Start of Exercise material

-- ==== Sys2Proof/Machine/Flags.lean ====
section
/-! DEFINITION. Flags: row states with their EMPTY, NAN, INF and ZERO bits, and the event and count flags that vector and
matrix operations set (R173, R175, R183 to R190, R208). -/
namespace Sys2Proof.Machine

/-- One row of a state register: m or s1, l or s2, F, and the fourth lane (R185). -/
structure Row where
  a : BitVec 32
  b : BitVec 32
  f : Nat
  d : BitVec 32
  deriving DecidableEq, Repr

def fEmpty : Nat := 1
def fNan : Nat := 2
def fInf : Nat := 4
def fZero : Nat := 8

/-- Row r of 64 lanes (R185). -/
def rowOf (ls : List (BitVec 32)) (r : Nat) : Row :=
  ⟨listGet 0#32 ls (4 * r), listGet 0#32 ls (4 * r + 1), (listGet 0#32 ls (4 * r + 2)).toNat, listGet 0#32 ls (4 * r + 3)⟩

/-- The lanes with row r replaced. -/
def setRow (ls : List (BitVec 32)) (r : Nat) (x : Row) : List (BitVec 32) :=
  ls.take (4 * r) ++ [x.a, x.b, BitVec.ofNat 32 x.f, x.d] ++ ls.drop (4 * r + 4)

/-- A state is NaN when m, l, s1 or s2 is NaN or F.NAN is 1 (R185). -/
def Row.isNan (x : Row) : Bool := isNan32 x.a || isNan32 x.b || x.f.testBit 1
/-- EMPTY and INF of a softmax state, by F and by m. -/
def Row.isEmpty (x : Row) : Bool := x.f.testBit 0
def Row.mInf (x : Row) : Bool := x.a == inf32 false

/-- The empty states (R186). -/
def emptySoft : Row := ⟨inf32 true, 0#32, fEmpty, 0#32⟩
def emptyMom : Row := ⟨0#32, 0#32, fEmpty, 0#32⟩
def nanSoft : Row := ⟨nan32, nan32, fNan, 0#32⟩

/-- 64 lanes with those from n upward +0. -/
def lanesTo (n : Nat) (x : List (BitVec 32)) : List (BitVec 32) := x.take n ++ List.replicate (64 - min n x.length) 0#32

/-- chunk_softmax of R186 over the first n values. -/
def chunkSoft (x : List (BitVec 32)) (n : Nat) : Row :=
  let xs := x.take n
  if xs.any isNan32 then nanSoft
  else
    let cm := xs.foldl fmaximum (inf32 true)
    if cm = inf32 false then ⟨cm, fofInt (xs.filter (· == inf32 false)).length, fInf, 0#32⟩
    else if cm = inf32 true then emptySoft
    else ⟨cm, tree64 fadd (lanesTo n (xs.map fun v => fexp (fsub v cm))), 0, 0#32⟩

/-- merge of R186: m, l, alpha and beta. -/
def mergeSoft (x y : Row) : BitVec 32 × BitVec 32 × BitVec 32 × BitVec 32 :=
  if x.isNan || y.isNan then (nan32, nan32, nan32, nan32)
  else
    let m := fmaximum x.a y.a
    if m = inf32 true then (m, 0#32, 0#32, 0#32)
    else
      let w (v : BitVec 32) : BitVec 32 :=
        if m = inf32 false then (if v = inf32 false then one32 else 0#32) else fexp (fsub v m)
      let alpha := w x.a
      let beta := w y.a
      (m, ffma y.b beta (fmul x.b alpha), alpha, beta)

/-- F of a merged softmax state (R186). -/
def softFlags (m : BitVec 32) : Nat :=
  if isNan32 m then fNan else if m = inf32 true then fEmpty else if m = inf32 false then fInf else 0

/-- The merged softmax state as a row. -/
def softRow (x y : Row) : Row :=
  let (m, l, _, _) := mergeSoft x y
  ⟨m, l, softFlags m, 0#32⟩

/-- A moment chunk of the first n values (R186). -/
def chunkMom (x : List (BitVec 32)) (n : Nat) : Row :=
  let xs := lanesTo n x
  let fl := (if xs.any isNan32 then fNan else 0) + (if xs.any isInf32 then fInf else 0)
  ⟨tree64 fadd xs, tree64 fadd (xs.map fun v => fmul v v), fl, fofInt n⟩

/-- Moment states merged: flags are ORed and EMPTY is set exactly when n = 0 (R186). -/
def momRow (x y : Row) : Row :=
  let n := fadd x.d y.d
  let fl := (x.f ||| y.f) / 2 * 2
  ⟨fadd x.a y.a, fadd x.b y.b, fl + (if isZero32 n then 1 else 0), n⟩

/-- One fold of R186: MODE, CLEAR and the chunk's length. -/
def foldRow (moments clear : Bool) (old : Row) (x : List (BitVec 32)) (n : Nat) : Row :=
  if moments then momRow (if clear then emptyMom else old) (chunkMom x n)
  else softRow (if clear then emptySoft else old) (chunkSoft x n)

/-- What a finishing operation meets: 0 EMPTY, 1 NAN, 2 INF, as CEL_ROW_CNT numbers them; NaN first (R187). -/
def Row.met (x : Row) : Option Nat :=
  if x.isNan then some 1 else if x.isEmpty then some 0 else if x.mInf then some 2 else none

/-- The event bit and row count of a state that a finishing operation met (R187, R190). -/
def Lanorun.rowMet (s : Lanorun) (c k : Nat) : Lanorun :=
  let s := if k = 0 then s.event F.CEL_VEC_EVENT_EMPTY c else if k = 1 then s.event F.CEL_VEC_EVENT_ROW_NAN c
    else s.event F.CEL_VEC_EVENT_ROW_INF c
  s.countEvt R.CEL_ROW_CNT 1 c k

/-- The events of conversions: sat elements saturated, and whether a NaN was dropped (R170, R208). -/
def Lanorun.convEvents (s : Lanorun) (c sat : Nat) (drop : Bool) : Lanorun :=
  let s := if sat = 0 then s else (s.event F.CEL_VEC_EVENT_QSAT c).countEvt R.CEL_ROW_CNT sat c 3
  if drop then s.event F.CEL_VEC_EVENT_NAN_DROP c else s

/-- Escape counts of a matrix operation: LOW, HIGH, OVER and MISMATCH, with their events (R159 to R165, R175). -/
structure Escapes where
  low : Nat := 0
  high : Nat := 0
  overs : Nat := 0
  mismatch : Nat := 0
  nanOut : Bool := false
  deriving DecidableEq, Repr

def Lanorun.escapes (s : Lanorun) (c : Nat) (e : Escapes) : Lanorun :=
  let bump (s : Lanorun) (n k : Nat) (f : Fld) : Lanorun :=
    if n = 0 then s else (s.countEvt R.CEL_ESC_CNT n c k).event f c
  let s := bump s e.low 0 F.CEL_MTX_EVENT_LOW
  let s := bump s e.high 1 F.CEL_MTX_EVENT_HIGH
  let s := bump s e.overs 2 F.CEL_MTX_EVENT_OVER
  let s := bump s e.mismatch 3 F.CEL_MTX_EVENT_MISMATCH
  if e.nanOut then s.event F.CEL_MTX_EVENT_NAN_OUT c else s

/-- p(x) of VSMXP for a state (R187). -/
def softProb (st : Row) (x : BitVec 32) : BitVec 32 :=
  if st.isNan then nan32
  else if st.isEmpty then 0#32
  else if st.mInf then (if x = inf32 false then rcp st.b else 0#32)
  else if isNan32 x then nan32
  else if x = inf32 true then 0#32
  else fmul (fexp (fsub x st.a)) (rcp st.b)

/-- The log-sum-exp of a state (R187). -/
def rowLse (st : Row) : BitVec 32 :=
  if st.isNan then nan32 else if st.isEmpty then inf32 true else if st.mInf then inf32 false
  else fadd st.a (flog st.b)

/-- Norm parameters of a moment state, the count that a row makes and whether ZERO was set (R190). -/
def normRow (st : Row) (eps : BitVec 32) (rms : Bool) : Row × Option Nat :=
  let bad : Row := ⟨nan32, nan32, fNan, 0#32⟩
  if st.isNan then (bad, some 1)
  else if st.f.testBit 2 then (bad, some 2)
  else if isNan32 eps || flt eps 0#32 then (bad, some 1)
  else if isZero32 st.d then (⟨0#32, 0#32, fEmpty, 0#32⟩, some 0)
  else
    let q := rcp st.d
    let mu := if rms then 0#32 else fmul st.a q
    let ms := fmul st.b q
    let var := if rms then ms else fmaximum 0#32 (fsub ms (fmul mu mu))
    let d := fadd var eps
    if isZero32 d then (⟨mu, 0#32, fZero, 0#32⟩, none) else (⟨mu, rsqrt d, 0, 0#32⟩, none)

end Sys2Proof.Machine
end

End of Exercise material

Exercise instructions -
Of the lines above, extract only those from the line with "if xs.any isNan32 then nanSoft" to the line with "else ⟨cm, tree64", both included, exactly as written.

Task result -
  if xs.any isNan32 then nanSoft
  else
    let cm := xs.foldl fmaximum (inf32 true)
    if cm = inf32 false then ⟨cm, fofInt (xs.filter (· == inf32 false)).length, fInf, 0#32⟩
    else if cm = inf32 true then emptySoft
    else ⟨cm, tree64 fadd (lanesTo n (xs.map fun v => fexp (fsub v cm))), 0, 0#32⟩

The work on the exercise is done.